On observe pour la plupart des pays un lien assez logique entre niveau de développement et progrès social. Seuls les États-Unis se détachent, très en-dessous, en termes de progrès social, compte tenu de leur niveau de développement.

Le classement des 30 pays les plus développés en termes de progrès social et de PIB par tête confirme ce constat. Pour beaucoup de pays, dont l’Allemagne et la France, les classements sont très proches. Mais les États-Unis, 4ème pays en termes de PIB par tête, sont au 23ème rang (sur 30) en termes de progrès social !

Depuis le début des années 1970, le salaire des hommes travaillant à temps plein stagne.

La légère hausse du salaire médian observée pour l’ensemble de la population, est liée au fait que les femmes participent un peu plus au marché de l’emploi.

Enfin, un indice de détresse, le taux de mortalité, participe à expliquer les comportements électoraux.

Les taux de mortalité tendent naturellement à baisser avec le progrès du développement, ce qu’on observe effectivement pour les Noirs américains et les Hispaniques. Mais les taux de mortalité des Blancs non-hispaniques ont eu tendance à stagner et même à monter pour les Blancs non-hispaniques les moins qualifiés.

Les taux de suicides liés à la drogue (essentiellement aux opiacées) ou à l’alcool ont très fortement monté aux États-Unis alors que les décès liés à l’alcool et à la drogue sont relativement faibles ou en baisse dans tous les pays. Cela traduit la détresse sociale, le laminage de la classe moyenne américaine

L’évolution de la distribution des revenus a été spectaculaire.

En France, la part des 10 % dont le revenu est le plus est élevé est importante mais stable, contrairement à une idée répandue. Elle a progressé en Allemagne et ne cesse de monter aux États-Unis où les 10 % qui gagnent le plus captent chaque année la moitié du revenu. On observe aujourd’hui des niveaux proches de ceux du début du XXe siècle. Les 1 % qui gagnent le plus se partagent plus de 20 % du revenu. Et les 0,1 % qui gagnent le plus ont la même part dans le revenu que les 50 % des Américains qui gagnent le moins.

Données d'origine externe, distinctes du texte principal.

/-- The first word lies in a range marked "unused" (30_encoding R114 to R116, R127): the whole ranges
0300, 0a00, 3a00, 3e00, 4400, 5e00, ee00, f000; the moda codes without a function; and, in the ALU group, the
operations that a form does not take. -/
def isUnusedWord (c : Params) (w : Word) : Bool :=
  let op := field w 9 4
  field w 8 8 == 0x03 || field w 9 7 == 0x05 || field w 9 7 == 0x1D || field w 9 7 == 0x1F ||
    field w 10 6 == 0x11 || field w 9 7 == 0x2F || field w 9 7 == 0x77 || field w 12 4 == 0xF ||
    (field w 11 5 == 3 && c.modaCode[field w 4 4 % 16].isNone) ||
    (field w 13 3 == 4 && field w 6 2 == 1 && decide (op ≤ 5 ∨ 9 ≤ op)) ||
    (field w 13 3 == 4 && field w 6 2 == 3 && decide (6 ≤ op)) ||
    (field w 13 3 == 6 && (decide (op ≤ 5 ∨ 9 ≤ op) || field w 7 1 == 1))

/-- The unsigned or signed 8-bit field, bits 7:0 (30_encoding R125). -/
def lowByte (w : Word) : BitVec 8 := BitVec.ofNat 8 (field w 0 8)

/-- A function of moda with its operands (30_encoding R120). -/
def modaForm (f : ModaFn) (x : Acc) (cc : Cond) : Instr :=
  match f with
  | .shr => .shr x cc
  | .shl => .shl x cc
  | .shr4 => .shr4 x cc
  | .shl4 => .shl4 x cc
  | .ror => .ror x cc
  | .rol => .rol x cc
  | .not => .not x cc
  | .neg => .neg x cc
  | .clr => .clr x cc
  | .copy => .copy x cc
  | .rnd => .rnd x cc
  | .pacr => .pacr x cc
  | .clrr => .clrr x cc

/-- The moda rows: the function of the 4-bit code, or an unused word (30_encoding R120). -/
def decodeModa (c : Params) (w : Word) : Instr :=
  match c.modaCode[field w 4 4 % 16] with
  | some f => modaForm f (decodeAcc (field w 8 1)) (decodeCond c (field w 0 4))
  | none => .unused w

/-- The CONTROL group, bits 15:14 = 00, read by bits 13:9 (30_encoding R114). w1 is the second word. -/
def decodeControl (c : Params) (w w1 : Word) : Except DecodeError Instr :=
  let x := decodeAcc (field w 8 1)
  let cc := decodeCond c (field w 0 4)
  let off := BitVec.ofNat 7 (field w 4 7)
  match field w 9 5 with
  | 0 => .ok .nop
  | 1 => .ok (if field w 8 1 = 0 then .trap else .unused w)
  | 2 => .ok .eint
  | 3 => .ok .dint
  | 4 => .ok (.lpg (lowByte w))
  | 6 => (decodeAddr (field w 0 3)).map fun n => .norm x n (decodeMod c (field w 3 2))
  | 7 => (decodeAddr (field w 0 3)).map fun n => .modr n (decodeMod c (field w 3 2))
  | 8 => .ok (.repImm (lowByte w))
  | 9 => (decodeReg c (field w 0 5)).map fun r => .repReg r
  | 10 => .ok (.bkrepImm (lowByte w) w1)
  | 11 => (decodeReg c (field w 0 5)).map fun r => .bkrepReg r w1
  | 12 | 13 | 14 | 15 => .ok (decodeModa c w)
  | 16 | 17 | 18 | 19 => .ok (.callr off cc)
  | 20 | 21 | 22 | 23 => .ok (.brr off cc)
  | 24 => .ok (.call w1 cc)
  | 25 => .ok (.br w1 cc)
  | 26 => .ok (.ret cc)
  | 27 => .ok .reti
  | 28 => .ok (.calla x)
  | 30 => .ok (.divs (lowByte w) x)
  | _ => .ok (.unused w)

/-- The MOVE group, bits 15:14 = 01, read by bits 13:9 (30_encoding R115). w1 is the second word. -/
def decodeMove (c : Params) (w w1 : Word) : Except DecodeError Instr :=
  let x := decodeAcc (field w 8 1)
  let m := decodeMod c (field w 3 2)
  let q := decodeRnStar c (field w 8 3)
  match field w 9 5 with
  | 0 => (decodeReg c (field w 0 5)).map fun r => .movpAccReg x r
  | 1 =>
    (decodeAddr (field w 0 3)).map fun n =>
      .movpIndInd n m (decodeI (field w 5 2)) (decodeMod c (field w 7 2))
  | 4 | 5 =>
    (decodeReg c (field w 5 5)).bind fun r => (decodeAddr (field w 0 3)).map fun n => .movRegInd r n m
  | 6 | 7 =>
    (decodeReg c (field w 5 5)).bind fun r => (decodeAddr (field w 0 3)).map fun n => .movIndReg n m r
  | 8 | 9 | 10 | 11 => .ok (.movSimmRn (lowByte w) q)
  | 12 | 13 =>
    (decodeReg c (field w 0 5)).bind fun src => (decodeReg c (field w 5 5)).map fun dst => .movRegReg src dst
  | 14 => (decodeReg c (field w 0 5)).map fun r => .movLongReg w1 r
  | 16 => .ok (.movDirAcc (lowByte w) x)
  | 17 => .ok (.movDirAcch (lowByte w) x)
  | 18 => .ok (.movDirAccl (lowByte w) x)
  | 19 => .ok (.movDirAcchEu (lowByte w) x)
  | 20 | 21 | 22 | 23 => .ok (.movRnDir q (lowByte w))
  | 24 | 25 | 26 | 27 => .ok (.movDirRn (lowByte w) q)
  | 28 => .ok (.movAcclDir x (lowByte w))
  | 29 => .ok (.movAcchDir x (lowByte w))
  | 30 => .ok (.movImmAccl (lowByte w) x)
  | 31 => .ok (.movSimmAcch (lowByte w) x)
  | _ => .ok (.unused w)

/-- The operation `oooo` in the form `reg` (30_encoding R117, R121). -/
def aluRegForm (c : Params) (op : Nat) (x : Acc) (r : Reg) : Instr :=
  match op with
  | 0 => .addReg r x
  | 1 => .subReg r x
  | 2 => .orReg r x
  | 3 => .xorReg r x
  | 4 => .andReg r x
  | 5 => .cmpReg r x
  | 6 => .mpyReg r
  | 7 => .macReg r x
  | 8 => .msuReg r x
  | _ =>
    match decodeHi c op with
    | .sqr => .sqrReg r
    | .sqra => .sqraReg r x
    | .sqrs => .sqrsReg r x
    | .addl => .addlReg r x
    | .subl => .sublReg r x
    | .addh => .addhReg r x
    | .subh => .subhReg r x

/-- The operation `oooo` in the form `(rN)mm`. -/
def aluIndForm (c : Params) (op : Nat) (x : Acc) (n : Fin 6) (m : PostMod) : Instr :=
  match op with
  | 0 => .addInd n m x
  | 1 => .subInd n m x
  | 2 => .orInd n m x
  | 3 => .xorInd n m x
  | 4 => .andInd n m x
  | 5 => .cmpInd n m x
  | 6 => .mpyInd n m
  | 7 => .macInd n m x
  | 8 => .msuInd n m x
  | _ =>
    match decodeHi c op with
    | .sqr => .sqrInd n m
    | .sqra => .sqraInd n m x
    | .sqrs => .sqrsInd n m x
    | .addl => .addlInd n m x
    | .subl => .sublInd n m x
    | .addh => .addhInd n m x
    | .subh => .subhInd n m x

/-- The operation `oooo` in the direct form. -/
def aluDirForm (c : Params) (op : Nat) (x : Acc) (a : BitVec 8) : Instr :=
  match op with
  | 0 => .addDir a x
  | 1 => .subDir a x
  | 2 => .orDir a x
  | 3 => .xorDir a x
  | 4 => .andDir a x
  | 5 => .cmpDir a x
  | 6 => .mpyDir a
  | 7 => .macDir a x
  | 8 => .msuDir a x
  | _ =>
    match decodeHi c op with
    | .sqr => .sqrDir a
    | .sqra => .sqraDir a x
    | .sqrs => .sqrsDir a x
    | .addl => .addlDir a x
    | .subl => .sublDir a x
    | .addh => .addhDir a x
    | .subh => .subhDir a x

/-- The operation `oooo` in the form `##imm16`: codes 0 to 5, the others unused (30_encoding R116). -/
def aluLongForm (w w1 : Word) (op : Nat) (x : Acc) : Instr :=
  match op with
  | 0 => .addLong w1 x
  | 1 => .subLong w1 x
  | 2 => .orLong w1 x
  | 3 => .xorLong w1 x
  | 4 => .andLong w1 x
  | 5 => .cmpLong w1 x
  | _ => .unused w

/-- The operation `oooo` in the form `#imm8`: codes 0 to 5, code 6 is mpys, the others unused. -/
def aluImmForm (w : Word) (op : Nat) (x : Acc) : Instr :=
  match op with
  | 0 => .addImm (lowByte w) x
  | 1 => .subImm (lowByte w) x
  | 2 => .orImm (lowByte w) x
  | 3 => .xorImm (lowByte w) x
  | 4 => .andImm (lowByte w) x
  | 5 => .cmpImm (lowByte w) x
  | 6 => .mpys (lowByte w)
  | _ => .unused w

/-- The operation `oooo` in the form `(rN)mm, ##imm16`: codes 6 to 8, the others unused. -/
def mulLongForm (c : Params) (w w1 : Word) (op : Nat) (x : Acc) : Except DecodeError Instr :=
  let n := decodeAddr (field w 0 3)
  let m := decodeMod c (field w 3 2)
  match op with
  | 6 => n.map fun n => .mpyIndLong n m w1
  | 7 => n.map fun n => .macIndLong n m w1 x
  | 8 => n.map fun n => .msuIndLong n m w1 x
  | _ => .ok (.unused w)

/-- The operation `oooo` in the form `(rJ)jj, (rI)ii`: codes 6 to 8 with bit 7 clear, the others unused. -/
def mulPairForm (c : Params) (w : Word) (op : Nat) (x : Acc) : Instr :=
  let j := decodeJ (field w 2 1)
  let jj := decodeMod c (field w 5 2)
  let i := decodeI (field w 0 2)
  let k := decodeMod c (field w 3 2)
  match field w 7 1, op with
  | 0, 6 => .mpyPair j jj i k
  | 0, 7 => .macPair j jj i k x
  | 0, 8 => .msuPair j jj i k x
  | _, _ => .unused w

/-- The ALU group, bit 15 = 1: bits 14:13 are the form, 12:9 the operation, 8 the accumulator
(30_encoding R116). w1 is the second word. -/
def decodeAlu (c : Params) (w w1 : Word) : Except DecodeError Instr :=
  let op := field w 9 4
  let x := decodeAcc (field w 8 1)
  match field w 13 2, field w 6 2 with
  | 0, 0 => (decodeReg c (field w 0 5)).map fun r => aluRegForm c op x r
  | 0, 1 => mulLongForm c w w1 op x
  | 0, 2 => (decodeAddr (field w 0 3)).map fun n => aluIndForm c op x n (decodeMod c (field w 3 2))
  | 0, _ => .ok (aluLongForm w w1 op x)
  | 1, _ => .ok (aluDirForm c op x (lowByte w))
  | 2, _ => .ok (mulPairForm c w op x)
  | _, _ => .ok (aluImmForm w op x)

Un libéralisme dépassé par les mutations structurelles

La préférence pour le libéralisme a toujours caractérisé les États-Unis : peu d’interventions publiques, des dépenses publiques limitées et contrôlées, un État qui se contente d’assurer la subsistance, tout le reste relevant de la responsabilité individuelle.

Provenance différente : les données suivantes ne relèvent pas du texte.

-- ==== Sys2Proof/Machine/Loop.lean ====
section
/-! DEFINITION. rep and bkrep (43_loop R260 to R265), and the two units they program (R262, R268). -/

namespace Sys2Proof.Machine

/-- What rep does with its count (43_loop R260). -/
def armRepeat (k : BitVec 8) (s : State) : State := { s with repCnt := k, repArmed := true }

/-- What bkrep does once lc is loaded (43_loop R265). -/
def startBlock (last : Word) (s : State) : State :=
  { s with bkStart := s.pc, bkEnd := last, st2 := { s.st2 with lp := true }, lpLate := 0 }

/-- bkrep #imm8 loads lc[7:0]; lc[15:8] has no value (43_loop R265, 93 U4). -/
def loadShortCount (imm : BitVec 8) (s : State) : State :=
  let o := s.free
  { o.2 with lc := o.1.extractLsb' 0 8 ++ imm }

/-- `rep #imm8` (R260). -/
def execRepImm (imm : BitVec 8) (s : State) : Out := .next (armRepeat imm s)

/-- `rep reg` (R260). -/
def execRepReg (c : Reg) (s : State) : Out :=
  andThen (regRead false c s) fun o => .next (armRepeat (o.1.extractLsb' 0 8) o.2)

/-- `bkrep #imm8, addr16` (R265). -/
def execBkrepImm (imm : BitVec 8) (last : Word) (s : State) : Out :=
  refuseIf s.st2.lp .bkrepNested (.next (startBlock last (loadShortCount imm s)))

/-- `bkrep reg, addr16` (R265). -/
def execBkrepReg (c : Reg) (last : Word) (s : State) : Out :=
  refuseIf (c == .pc) .bkrepCountPc <| refuseIf (!c.isWord) .notWordRegister <|
    refuseIf s.st2.lp .bkrepNested <|
      andThen (regRead false c s) fun o => .next (startBlock last { o.2 with lc := o.1 })

/-- `RepUnit(X, I)`: isRep says that X is rep, start is I; true: execute X again (43_loop R262). -/
def repUnit (isRep : Bool) (start : Word) (s : State) : Bool × State :=
  if isRep then (false, s)
  else if s.repArmed && s.repCnt == 0 then (false, { s with repArmed := false })
  else if s.repArmed || s.repActive then
    if s.repCnt == 0 then (false, { s with repArmed := false, repActive := false })
    else (true, { s with repArmed := false, repActive := true, repCnt := s.repCnt - 1, pc := start })
  else (false, s)

/-- lc with its low 8 bits replaced (43_loop R268). -/
def lcWithLow (lc : Word) (k : BitVec 8) : Word := lc.extractLsb' 8 8 ++ k

/-- `BlockUnit(last)` (43_loop R268). -/
def blockUnit (last : Word) (s : State) : State :=
  let t := { s with lpLate := s.lpLate - 1 }
  if s.loopLive && last == s.bkEnd then
    if s.lc.extractLsb' 0 8 = 0 then
      { t with lc := lcWithLow s.lc 0xFF, st2 := { s.st2 with lp := false }, lpLate := 0 }
    else { t with lc := lcWithLow s.lc (s.lc.extractLsb' 0 8 - 1), pc := s.bkStart }
  else t

end Sys2Proof.Machine
end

On assiste à une tertiarisation des revenus due à une demande de services qui progresse avec le développement. Le poids de la santé monte. Les entreprises externalisent une partie de leur production (secteurs informatiques, nettoyage etc.). De plus, l’ouverture à la concurrence gonfle les importations de pays à bas salaires, en particulier de la Chine depuis son entrée dans l’OMC à la fin des années 90. Le secteur industriel a été laminé. La part de l’industrie manufacturière a fortement baissé et la part des services est montée.

Les emplois ont été créés massivement dans les services. Alors qu’elle représentait 30 % de l’emploi au début des années 50, la part de l’industrie manufacturière est tombée aujourd’hui à moins de 10 %.

Des emplois ont été créés aux deux bouts de l’échelle des salaires (bien rémunérés et très peu rémunérés).

Sur les dix dernières années, tandis qu’on créait 4 millions d’emplois à bas salaires et 5 millions d’emplois à hauts salaires, on détruisait un million d’emplois intermédiaires, principalement dans la construction et l’industrie manufacturière. Seuls les secteurs de la santé et des services aux entreprises ont créé des emplois intermédiaires.

Face à cette évolution, l’État fédéral est resté largement passif : confiant dans l’efficacité des forces de marché, il n’a pas fait d’effort pour faciliter les adaptations et les reconversions qu’elle appelait ; il n’a pas non plus redistribué les gains apportés par le progrès technique comme par l’échange international. Faute de pouvoir accéder à des emplois de services bien rémunérés, une partie de la population américaine n’a eu d’autre choix que de se tourner vers ceux qui l’étaient moins, d’où l’impression de déclassement d’une grande partie des travailleurs américains. Il y a en effet très peu de filets de sécurité et les syndicats américains sont extrêmement affaiblis.

Le salaire minimum a été revalorisé très irrégulièrement. Le pouvoir d’achat du salaire minimum a donc plutôt tendance à baisser, phénomène aggravé par la pression des gens qui perdaient leur emploi dans l’industrie manufacturière sur les emplois les moins bien rémunérés.

Cela se traduit par le fait que les revenus des 20 % des ménages qui gagnent le moins stagnent en moyenne depuis des décennies. Le pouvoir d’achat de ces revenus baisse de 2 % ou 3 % en moyenne sur quatre ans.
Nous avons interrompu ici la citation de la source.